Bornstein spent the next couple of years working in program evaluation and strategy consulting for nonprofit organizations before getting the itch to work abroad again. She traveled Tanzania to help launch a maternal and child health program followed by a two-year fellowship in STD prevention with the Centers for Disease Control and Prevention in Atlanta.

“During my time at the CDC, I dug more into reproductive health and family planning, along with STD prevention,” Bornstein says. “I really enjoyed being involved with public health programming, but I also realized that I loved doing research, so I decided to return to school to pursue a doctoral degree.”

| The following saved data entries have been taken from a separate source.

/-- A ring with packet `k` in the slot of its sequence, an undefined head becoming that sequence (R85). -/
def inRing (p : Playout) (k : Packet) : Playout :=
  { p with
    ring := p.ring.set (k.header.seq.toNat % p.ring.length) (some k.slot)
    head := some (p.head.getD k.header.seq) }

/-- A store of packet `k` passed WAIT_PACKET, if the bundle was in it: COUNTDOWN for a FIXED bundle or one
with an estimate, otherwise WAIT_ESTIMATE with its 1 s timer, the start count 0 (R92, R93, R96). -/
def PhaseAfterStore (s : State) (x : Bundle) (r : Record) (q : Playout) : Prop :=
  let p := x.playout
  if (x.state = .filling ∨ x.state = .down) ∧ p.phase = .waitPacket then
    q.startCount = 0 ∧
      if r.delayMode = .fixed ∨ x.delay.estimate r.pathMode x.supervisor.selector.active ≠ none then
        q.phase = .countdown ∧ q.estimateWait = p.estimateWait
      else q.phase = .waitEstimate ∧ q.estimateWait = some (s.now + 125000000)
  else q.phase = p.phase ∧ q.startCount = p.startCount ∧ q.estimateWait = p.estimateWait

/-- The head slipped forward from `h0` to `h` in ring `p`, which gave `q`: everything held before `h` is
discarded, a period in progress is abandoned, and the head went no further than the fill `top` or the stored
sequence `seq` asks (R91). -/
structure Slipped (p q : Playout) (fpp top : Nat) (seq h0 h : Seq) : Prop where
  head : q.head = some h
  enough : q.fill fpp ≤ top ∨ h = seq
  first : h = h0 ∨ h = h0 + 1 ∨ top < q.fill fpp + fpp
  abandoned : h ≠ h0 → q.period = .none ∧ q.played = 0
  kept : ∀ n, q.slotFor n = if (n - h0).toNat < (h - h0).toNat then none else p.slotFor n

/-- Packet `k` was stored in the ring of bundle `b`, whose playout state was `p` (R85, R91 to R93). -/
structure StoredBy (s t : State) (b : BundleId) (r : Record) (k : Packet) (p : Playout) : Prop where
  frame : t.bun b = { s.bun b with playout := (t.bun b).playout }
  counted : (t.bun b).playout.counters = { p.counters with
    stored := bump p.counters.stored
    slipped := (t.bun b).playout.counters.slipped }
  run : (t.bun b).playout.earlyRun = 0
  phase : PhaseAfterStore s (s.bun b) r (t.bun b).playout
  adjust : (t.bun b).playout.adjust = p.adjust
  held : RingSound p → 0 < p.ring.length →
    (t.bun b).playout.slotFor k.header.seq = some k.slot
  fits : (inRing p k).fill r.fpp ≤ min r.maxDepth (((s.bun b).ringSize - 2) * r.fpp) →
    (t.bun b).playout.ring = (inRing p k).ring ∧ (t.bun b).playout.head = (inRing p k).head ∧
      (t.bun b).playout.period = p.period ∧ (t.bun b).playout.played = p.played ∧
      (t.bun b).playout.counters.slipped = p.counters.slipped ∧ t.ctrls = s.ctrls
  slips : RingSound p → 0 < p.ring.length → ∀ top,
    top = min r.maxDepth (((s.bun b).ringSize - 2) * r.fpp) → top < (inRing p k).fill r.fpp →
    ∃ h n, Slipped (inRing p k) (t.bun b).playout r.fpp top k.header.seq
        (p.head.getD k.header.seq) h ∧
      n + (t.bun b).playout.heldSlots.length = (inRing p k).heldSlots.length ∧
      (t.bun b).playout.counters.slipped = bumpBy p.counters.slipped n ∧
      Posts s t [eventNow s .depthSlip (.bundle b) (n * 65536 + h.toNat)]

/-- The playout state of a bundle whose ring the eighth EARLY packet in a row has emptied (R83, R88). -/
def resynced (p : Playout) : Playout :=
  { p with
    ring := List.replicate p.ring.length none
    head := none
    period := .none
    played := 0
    phase := .waitPacket
    startCount := 0
    estimateWait := none
    earlyRun := 0
    adjust := none
    atStart := .none
    counters := { p.counters with
      early := bump p.counters.early
      resyncs := bump p.counters.resyncs } }

/-- The events of a resync of bundle `b` from head `h` by sequence `q`: the end of a running depth adjustment,
and PLAYOUT_RESYNC (R88, R105, Table 73a). -/
def resyncEvents (s : State) (b : BundleId) (q h : Seq) : List Event :=
  (if (s.bun b).playout.adjust = none then []
    else [eventNow s .depthAdjust (.bundle b) (3 * 67108864)]) ++
    [eventNow s .playoutResync (.bundle b) (h.toNat * 65536 + q.toNat)]

/-- Bundle `b` resynchronised at sequence `q` with its head at `h`: its ring is empty, and a PLAYING bundle
has entered FILLING, its proposal dropped, the ports steered from it having abandoned their intervals, and
has its target computed (R39, R88, R124 item 5, R162). -/
structure Resynced (s t : State) (b : BundleId) (q h : Seq) : Prop where
  ring : (t.bun b).playout = resynced (s.bun b).playout
  state : (t.bun b).state = if (s.bun b).state = .playing then .filling else (s.bun b).state
  kept : (s.bun b).state ≠ .playing →
    t.bun b = { s.bun b with playout := resynced (s.bun b).playout } ∧ t.tribs = s.tribs ∧
      Posts s t (resyncEvents s b q h)
  falls : (s.bun b).state = .playing → ∃ u, t = u.computeTarget b ∧
    u = { s with bundles := u.bundles, tribs := u.tribs, ctrls := u.ctrls } ∧ OtherBundles s u b ∧
    u.bun b = { s.bun b with
      state := .filling
      playout := resynced (s.bun b).playout
      delay := { (s.bun b).delay with proposed := none } } ∧
    SteeringAbandoned s u b ∧
    Posts s u (resyncEvents s b q h ++ [bundleStateEvent s b .playing .filling .resync])

/-- Every bundle's ring is sound, and every ring size is one that R26 gives. -/
structure RingsSound (s : State) : Prop where
  ring : ∀ b, RingSound (s.bun b).playout
  size : ∀ b, RingSize (s.bun b).playout.ring.length
  armed : ∀ b n, (s.bun b).armed = some n → RingSize n

/-! ## Lines and clock candidates -/

/-- The receive states a kind has (Table 6). -/
def stateLegal : TribKind → RxState → Bool
  | .disabled, .off => true
  | .framed, .noSignal | .framed, .ais | .framed, .search | .framed, .aligned => true
  | .unframed, .noSignal | .unframed, .ais | .unframed, .present => true
  | _, _ => false

/-- Remote alarm in is clear, its runs are zero, in every state but ALIGNED (R10). -/
def AlarmClear (x : Trib) : Prop :=
  x.rx ≠ .aligned → x.remoteAlarm = false ∧ x.onesRun = 0 ∧ x.zerosRun = 0

/-- Every line is in a state its kind has, its remote alarm clear and no alignment frame due outside
ALIGNED, and its candidate is valid in ALIGNED and PRESENT alone (Table 6, R7, R10, R151). -/
structure LinesSound (s : State) : Prop where
  legal : ∀ t, stateLegal (s.trib t).cfg.kind (s.trib t).rx = true
  alarm : ∀ t, AlarmClear (s.trib t)
  turn : ∀ t, (s.trib t).rx ≠ .aligned → (s.trib t).alignNext = false
  valid : ∀ t, (s.timing.candidate (.trib t)).valid = (s.trib t).rx.onLine

/-- A locked candidate is AVAILABLE, and in AUTO its priority is not 0 (R153). -/
def LockSound (x : Timing) : Prop :=
  ∀ c, x.state = .locked c →
    (x.candidate c).state = .available ∧ (x.mode = .auto → (x.candidate c).priority ≠ 0)

/-- The selector's lock is sound, a LOCKED selector has been locked, and a candidate is UNAVAILABLE
exactly while it is not valid (R152, R153). -/
structure TimingSound (s : State) : Prop where
  lock : LockSound s.timing
  ever : ∀ c, s.timing.state = .locked c → s.timing.everLocked = true
  unavailable : ∀ c,
    (s.timing.candidate c).state = .unavailable ↔ (s.timing.candidate c).valid = false

/-! ## Links -/

/-- A port whose link is DOWN has nothing queued and transmits nothing; one that is UP does not qualify
(R54, R63). -/
structure LinkSound (x : Net) : Prop where
  empty : x.up = false → x.queued = 0
  idle : x.up = false → x.transmitter = .idle
  settled : x.up = true → x.qualification = none

/-- Both links are sound. -/
def LinksSound (s : State) : Prop := ∀ n, LinkSound (s.net n)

At the University of California, Los Angeles, Bornstein studied community health sciences with an emphasis on sexual and reproductive health – particularly as it relates to fertility, infertility, and contraceptive use. Bornstein conducted research locally, specifically examining the reproductive health needs of women in methadone treatment in Los Angeles. For her dissertation research, she shifted her focus to global health once more by studying perceptions and experiences of (in)fertility, contraception and reproductive health outcomes in Malawi, enhancing an existing cohort study using qualitative and quantitative methods.

"Infertility is often overlooked in studying sexual and reproductive health, particularly in global health, prompting me to study this critical issue,” Bornstein says. “I love doing both domestic and international research, and I’m fortunate that I’ve been able to keep a foot in each of these fields throughout my career.”

Marta Bornstein
Marta Bornstein is an assistant professor in the Department of Health Promotion, Education, and Behavior. 

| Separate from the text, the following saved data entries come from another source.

/-- The twelve reading requests are answered at any time, give the state they name and change
nothing (R17, R41, R73, R76, R80, R108). The model's choices: the length of a refused response (log
entry 8), widths, codes and presence bytes that R181 does not state (log entries 11, 12, 52, 56 and
60), remote alarm out in every state (42), fields of a FREE bundle or out of their state (49, 50,
51, 54 and 57), the path named at equal baselines (26), the free codes and line frequencies (6 and
9). A request is one that no warm reset has abandoned, or that its port is working on anew (R177,
log entry 15). -/
def Obligations.ReadRequestsChangeNothingButTheirOutcome : Prop :=
  (∀ (s : State) (i : Instr) (cp : CtrlPort) (kind : Nat) (found : Bool),
      reading i = some (cp, kind, found) → Carried s cp i →
      ∃ content, exec i s =
          .next (s.decide cp kind (if found then .ok else .badValue) content) ∧
        (∀ n, contentLength kind = some n → content.length = n)) ∧
    (∀ (s : State) (cp : CtrlPort) (b : BundleId) (copy : RecordCopy) (x : Bundle), s.bun b = x →
      Carried s cp (.readBundle cp b.val copy) →
      exec (.readBundle cp b.val copy) s = .next (s.decide cp 6 .ok (
        ((match copy, x.active with
          | .pending, _ => 1 :: x.pending.raw.bytes
          | .active, some r => 1 :: r.raw.bytes
          | .active, none => List.replicate 50 0 : List Byte)) ++
        bytesOf 1 x.state.code ++ [if x.recordFault then (1 : Byte) else 0] ++
        (match x.armed with
          | some size => 1 :: bytesOf 2 size
          | none => ([0, 0, 0] : List Byte)) ++
        bytesOf 2 x.ringSize ++ bytesOf 2 x.poolCharge ++
        (match s.holder (.bundle b) with
          | none => ([0] : List Byte)
          | some .cp1 => [1]
          | some .cp2 => [2]) ++
        bytesOf 2 (allBundles.map fun c => (s.bun c).poolCharge).sum))) ∧
    (∀ (s : State) (cp : CtrlPort) (p : TribId) (x : Trib), s.trib p = x →
      Carried s cp (.tribStatus cp p.val) →
      exec (.tribStatus cp p.val) s = .next (s.decide cp 25 .ok (
        x.cfg.raw.bytes ++ bytesOf 1 x.rx.code ++
        [if x.recovery then (1 : Byte) else 0, if x.remoteAlarm then 1 else 0,
          if x.rx = .aligned then 0 else 1,
          if allBundles.any (fun b => (s.bun b).isOn p && (s.bun b).delayAlert) then 1 else 0,
          if x.txAllOnes then 1 else 0] ++
        bytesOf 4 x.signalLosses ++ bytesOf 4 x.aisEntries ++ bytesOf 4 x.alignLosses ++
        bytesOf 4 x.erroredWords))) ∧
    (∀ (s : State) (cp : CtrlPort) (num : Nat) (n : NetPort) (x : Net), netOf num = some n →
      s.net n = x → Carried s cp (.portStatus cp num) →
      exec (.portStatus cp num) s = .next (s.decide cp 26 .ok (
        [if x.up then (1 : Byte) else 0, if x.qualification = none then 0 else 1] ++
        addressBytes (s.settings.station n) ++ bytesOf 2 s.settings.bundleType ++
        ([x.rx.whileDown, x.rx.fcsError, x.rx.notMine, x.rx.otherType, x.rx.malformed,
          x.rx.unmatched, x.rx.listDiscard, x.rx.delivered].flatMap (bytesOf 4)) ++
        bytesOf 1 x.list.length ++
        ([x.tx.joined, x.tx.evicted, x.tx.dropped, x.tx.withdrawn, x.tx.flushed, x.tx.sent,
          x.tx.aborted].flatMap (bytesOf 4)) ++
        bytesOf 1 x.protection.length ++ bytesOf 1 x.priority.length ++
        bytesOf 1 x.routine.length ++ [if x.transmitter = .idle then (0 : Byte) else 1]))) ∧
    (∀ (s : State) (cp : CtrlPort) (num : Nat) (n : NetPort) (xs : List ListEntry),
      netOf num = some n → (s.net n).list = xs → Carried s cp (.listRead cp num) →
      exec (.listRead cp num) s = .next (s.decide cp 21 .ok
        (bytesOf 1 xs.length ++
          (xs.map fun e => e.entry.raw.bytes ++ bytesOf 4 e.hits).flatten))) ∧
    (∀ (s : State) (cp : CtrlPort),
      (Carried s cp (.readIdentity cp) →
        exec (.readIdentity cp) s = .next (s.decide cp 1 .ok (identityContent s))) ∧
      (Carried s cp (.readSettings cp) →
        exec (.readSettings cp) s = .next (s.decide cp 2 .ok (settingsContent s))) ∧
      (Carried s cp (.timingStatus cp) →
        exec (.timingStatus cp) s = .next (s.decide cp 29 .ok (timingContent s)))) ∧
    (∀ (s : State) (cp : CtrlPort) (b : BundleId),
      (Carried s cp (.readPlayout cp b.val) →
        exec (.readPlayout cp b.val) s = .next (s.decide cp 12 .ok (playoutContent s b))) ∧
      (Carried s cp (.readPath cp b.val) →
        exec (.readPath cp b.val) s = .next (s.decide cp 16 .ok (pathContent s b))) ∧
      (∀ p : Path, Carried s cp (.readDelay cp b.val p.code) →
        exec (.readDelay cp b.val p.code) s = .next (s.decide cp 13 .ok (delayContent s b p)))) ∧
    (∀ (s : State) (cp : CtrlPort) (c : CaptureId) (x : Capture), s.captures[c] = x →
      Carried s cp (.captureRead cp c.val) →
      exec (.captureRead cp c.val) s = .next (s.decide cp 23 .ok (captureContent x)))

/-- A refused request changes nothing but its outcome
(09_control_ports_events_and_the_stored_image.md 9.2, R165). A request is one that no warm reset has
abandoned, or that its port is working on anew (R177, log entry 15). -/
def Obligations.RefusedRequestsChangeOnlyTheirOutcome : Prop :=
  ∀ (s : State) (i : Instr) (cp : CtrlPort) (kind : Nat) (ps : List Byte),
    requestBytes i = some (cp, kind, ps) → Carried s cp i →
    ∃ t, exec i s = .next t ∧
      (∀ r, (t.ctrl cp).outcome = some r → carriedOut r.status = false →
        r.kind = kind ∧ t = s.decide cp kind r.status r.content)

/-- During the image load the marked requests get LOADING and change nothing (R169, R176, Table 64,
notes/assumptions/13.md, notes/assumptions/31.md). That an expiry command acts from its timer's
deadline on, however late, is the model's choice (log entry 13). That the delivered bytes come as
the operand of the command is too (log entry 31). A request is one that no warm reset has abandoned,
or that its port is working on anew (R177, log entry 15). -/
def Obligations.LoadingRequestsWaitForTheImageLoad : Prop :=
  (∀ (s : State) (i : Instr) (cp : CtrlPort) (kind : Nat) (ps : List Byte),
      requestBytes i = some (cp, kind, ps) → Carried s cp i →
      (s.load = .loading → markedLoading kind = true →
        ∃ content, exec i s = .next (s.decide cp kind .loading content)) ∧
      (s.load = .loading → markedLoading kind = false →
        ∃ t r, exec i s = .next t ∧ (t.ctrl cp).outcome = some r ∧ r.kind = kind ∧
          r.status ≠ .loading) ∧
      (s.load ≠ .loading →
        ∃ t, exec i s = .next t ∧ ∀ r, (t.ctrl cp).outcome = some r → r.status ≠ .loading)) ∧
    (∀ s : State,
      (∃ t, exec .fullReset s = .next t ∧ t.load = .loading) ∧
      (s.load = .loading → ∀ bs, ∃ t, exec (.imageLoad bs) s = .next t ∧ LoadPosted s t ∧
        t.load ≠ .absentNoAnswer) ∧
      (s.load = .loading → 12500000 ≤ s.now →
        ∃ t, exec .memoryReadyTimeout s = .next t ∧ LoadPosted s t ∧
          t.load = .absentNoAnswer))

/-- WRITE_SETTINGS with the claim replaces the four settings, the idle limit clamped (R170, Table
65, R181, Table 63, notes/assumptions/65.md). That an OK response carries the values in force is the
model's choice (log entry 65). A request is one that no warm reset has abandoned, or that its port
is working on anew (R177, log entry 15). -/
def Obligations.WriteSettingsIsAppliedWhole : Prop :=
  ∀ (s : State) (cp : CtrlPort) (x : RawSettings), s.load ≠ .loading →
    Carried s cp (.writeSettings cp x) →
    (s.holder .settings = some cp → 0x0600 ≤ x.bundleType → x.bundleType ≤ 0xFFFF →
      x.bundleType ≠ 0x8100 →
      ∃ t status, exec (.writeSettings cp x) s = .next t ∧
        t = { s with settings := t.settings, ctrls := t.ctrls } ∧
        t.settings = ⟨x.east, x.west, x.bundleType, max 1 (min x.idleLimit 60)⟩ ∧
        Answers s t cp [] ⟨3, status, addressBytes x.east ++ addressBytes x.west ++
          bytesOf 2 x.bundleType ++ bytesOf 1 (max 1 (min x.idleLimit 60))⟩ ∧
        status = (if 1 ≤ x.idleLimit ∧ x.idleLimit ≤ 60 then .ok else .clamped)) ∧
    (s.holder .settings ≠ some cp →
      ∃ content, exec (.writeSettings cp x) s = .next (s.decide cp 3 .notHeld content)) ∧
    (s.holder .settings = some cp → x.bundleType < 0x0600 ∨ x.bundleType = 0x8100 →
      ∃ content, exec (.writeSettings cp x) s = .next (s.decide cp 3 .badValue content))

After her 2021 graduation, she moved back to the Midwest to conduct research as a President’s Postdoctoral Scholar in the Division of Epidemiology at The Ohio State University. Here, she continued working on projects related to reproductive health and launched two new studies to understand perceptions and experiences of fertility and infertility in LGBTQ+ populations. Bornstein also began collaborating with OPEN, studying how reproductive health and abortion-related policy impacts access for various groups.

Since she joined USC last fall, she has continued working to understand the sexual and reproductive health needs of LGBTQ+ people and is looking at abortion in the United States’ changing environment. She chose the Arnold School for her first academic appointment because of the collaborative nature of her department, which is known for conducting both international and domestic research. Its location in the Southeast also provides opportunities to conduct her research in a setting that uniquely impacts the populations and issues she studies.

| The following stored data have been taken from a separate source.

theorem Seated.interFrameGapEnd (n : NetPort) (s : State) : Seated s (interFrameGapEnd n s) := by
  unfold Machine.interFrameGapEnd
  split
  · exact ((Queueing.modNet s n _).andQueue (.arbitrate ..)).seated
  · exact .refl s

theorem Seated.withdraw (s : State) (b : BundleId) : Seated s (s.withdraw b) := by
  have gone : Seated s { s with nets := s.nets.map (Net.withdraw (b := b)) } := .of_bundles rfl
  unfold State.withdraw
  exact gone.trans (.modAssembly ..)

theorem Seated.restartAssembly (s : State) (b : BundleId) : Seated s (s.restartAssembly b) :=
  (Seated.withdraw ..).trans (.modAssembly ..)

theorem Seated.stopBlocks (s : State) (b : BundleId) : Seated s (s.stopBlocks b) := by
  have stopped : ∀ u : State, Seated u (u.stopAssembly b) := fun u => (Seated.withdraw ..).trans (.modAssembly ..)
  have paths : ∀ u : State, Seated u (u.stopPaths b) := fun u =>
    (Seated.modSupervisor ..).trans (Tunes.setMismatch ..).seated
  exact (((Seated.emptyRing ..).trans (stopped _)).trans (.modDelay ..)).trans (paths _)

theorem Seated.startBundle {s : State} {b : BundleId} (h : (s.bun b).active.isSome = true) (r : Record) :
    Seated s (s.startBundle b r) := by
  have fresh : ∀ u : State, Seated u (u.modPlayout b fun p => .fresh p.ring.length) := fun u =>
    .modPlayout u b _ (by simp [Playout.fresh]) fun _ => .fresh _
  have readied := ((((Seated.restartAssembly s b).trans (fresh _)).trans
    (.modDelay _ b fun d => d.clear true)).trans (.modSupervisor _ b fun _ => .started r (s.afterMs r.lossTime)))
  exact (readied.trans (.changeState (new := .filling) nofun (fun _ => readied.activeStays h) _)).trans
    (Tunes.computeTarget ..).seated

theorem Seated.start (cp : CtrlPort) (b : Nat) (s : State) : Seated s (start cp b s) := by
  unfold Machine.start
  refine .ite (.refuse ..) ?_
  split
  · exact .refuse ..
  · split
    · exact .refuse ..
    · next active => exact .ite ((Seated.startBundle (by rw [active]; rfl) _).trans (.decide ..)) (.refuse ..)

theorem Seated.stop (cp : CtrlPort) (b : Nat) (s : State) : Seated s (stop cp b s) := by
  have stopped : ∀ b, (s.bun b).state ≠ .free → Seated s ((((s.stopBlocks b).changeState b .stopped .stop).computeTarget
      b).decide cp kindStop .ok []) := fun b h => by
    have blocks := Seated.stopBlocks s b
    have state : ((s.stopBlocks b).bun b).state = (s.bun b).state := (Calm.stopBlocks s b).states b
    exact ((blocks.trans (.changeState (new := .stopped) nofun
      (fun k => k.active_of (by rwa [state])) _)).trans (Tunes.computeTarget ..).seated).trans (.decide ..)
  unfold Machine.stop
  refine .ite (.refuse ..) ?_
  split
  · exact .refuse ..
  · split
    · exact .refuse ..
    · exact .decide ..
    · next e => exact stopped _ (by rw [e]; exact nofun)
    · next e => exact stopped _ (by rw [e]; exact nofun)
    · next e => exact stopped _ (by rw [e]; exact nofun)

/-! ## The record patrol (R40) -/

theorem Seated.readRecord (s : State) (read : BundleId × Record) : Seated s (s.readRecord read) := by
  refine .modBun s read.1 _ ?_
  split
  · next h =>
    have some' : (s.bun read.1).active.isSome = true := (Bool.and_eq_true_iff.1 h).1
    exact ⟨some'.symm, fun k => .of_some rfl (k.1 some'), rfl, rfl, rfl, id⟩
  · exact .refl _

theorem Seated.faultRecord {s : State} {b : BundleId} (h : (s.bun b).active.isSome = true) :
    Seated s (s.faultRecord b) := by
  have flagged : Seated s (s.modBun b fun x => { x with recordFault := true }) :=
    .modBun s b _ (.of_same rfl rfl rfl rfl rfl)
  have stopped := (flagged.trans (.ite (c := (s.bun b).state.running = true) (.stopBlocks _ b) (.refl _))).trans
    (.recordFault _ .recordCheck (some b) 0)
  have changed := stopped.trans (.changeState (new := .stopped) nofun (fun _ => stopped.activeStays h) .recordFault)
  exact .ite (changed.trans (Tunes.computeTarget ..).seated) changed

theorem Seated.patrol (s : State) (b : BundleId) : Seated s (s.patrol b) := by
  unfold State.patrol
  split
  · next mismatched =>
    refine .faultRecord ?_
    unfold Bundle.mismatched at mismatched
    split at mismatched
    · cases mismatched
    · next active => rw [active]; rfl
  · exact .refl s

theorem Seated.recordPatrol (reads : List (BundleId × Record)) (s : State) : Seated s (recordPatrol reads s) :=
  (Seated.foldl .readRecord ..).trans (.foldl .patrol ..)

/-! ## Received frames (R64 to R78) -/

theorem Seated.classify (s : State) (k : Packet) : Seated s (s.classify k) := by
  have captured : ∀ (u : State) slot x, Seated u (u.capture slot x) := fun u slot x => by
    unfold State.capture
    split
    · exact .refl u
    · split <;> exact .of_bundles rfl
  have delivered : ∀ (u : State) verdict, Seated u (u.deliver k verdict) := fun u verdict => by
    unfold State.deliver
    split
    · exact .refl u
    · next b _ =>
      have counted : Seated u (u.countDelivery b verdict.1) := .modBun u b _ (.of_same rfl rfl rfl rfl rfl)
      exact .ite (counted.trans (.accept ..)) counted
  unfold State.classify
  simp only
  split
  · exact .of_bundles rfl
  · next pos _ =>
    split
    · exact .refl s
    · have hit : Seated s (s.countHit k.port pos) := .of_bundles rfl
      have counted : ∀ (u : State) d, Seated u (u.modRx k.port fun c => c.count d) := fun u d => .of_bundles rfl
      exact ((hit.trans (captured ..)).trans (counted ..)).trans (delivered ..)

theorem Seated.frameTaken (n : NetPort) (rxError : Bool) (bs : List Byte) (s : State) :
    Seated s (frameTaken n rxError bs s) := by
  unfold Machine.frameTaken
  split
  · split
    · exact .of_bundles rfl
    · exact .of_bundles rfl
    · exact .of_bundles rfl
    · exact .of_bundles rfl
    · exact .classify ..
  · exact .of_bundles rfl

/-! ## The timers of a bundle, and requests about one -/

theorem Seated.estimateWaitExpiry (b : BundleId) (s : State) : Seated s (estimateWaitExpiry b s) :=
  .ite (.sameRing s b _) (.refl s)

theorem Seated.alertTimerExpiry (b : BundleId) (s : State) : Seated s (alertTimerExpiry b s) :=
  .ite (.modDelay ..) (.refl s)

theorem Seated.lossTimerExpiry (b : BundleId) (p : Path) (s : State) : Seated s (lossTimerExpiry b p s) := by
  unfold Machine.lossTimerExpiry
  simp only
  split
  · exact .refl s
  · exact .ite ((Seated.postIf ..).trans (.supervise ..)) (.refl s)

theorem Seated.startWaitExpiry (b : BundleId) (s : State) : Seated s (startWaitExpiry b s) := by
  unfold Machine.startWaitExpiry
  simp only
  split
  · exact .refl s
  · exact .ite (.ite ((Seated.modSupervisor s b _).trans (.reportDown ..)) (.modSupervisor s b _)) (.refl s)

theorem Seated.holdOffExpiry (b : BundleId) (s : State) : Seated s (holdOffExpiry b s) :=
  .ite ((Tunes.modSelector s b _).trans (.evaluateSelector ..)).seated (.refl s)

theorem Seated.waitToRestoreExpiry (b : BundleId) (s : State) : Seated s (waitToRestoreExpiry b s) :=
  .ite ((Tunes.modSelector s b _).trans (.evaluateSelector ..)).seated (.refl s)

“We are extremely fortunate that Dr. Bornstein has joined us in HPEB,” says department chair Daniela Friedman. “Her research expertise focused on sexual and reproductive health using a reproductive justice framework is critically important and timely. We are thrilled to have Dr. Bornstein teaching and mentoring students in the department and school.”

Bornstein has already met other faculty across the university whose interests overlap with hers and is looking forward to collaborations. She is also excited to work with students, who are invited to reach out about opportunities for involvement in her projects.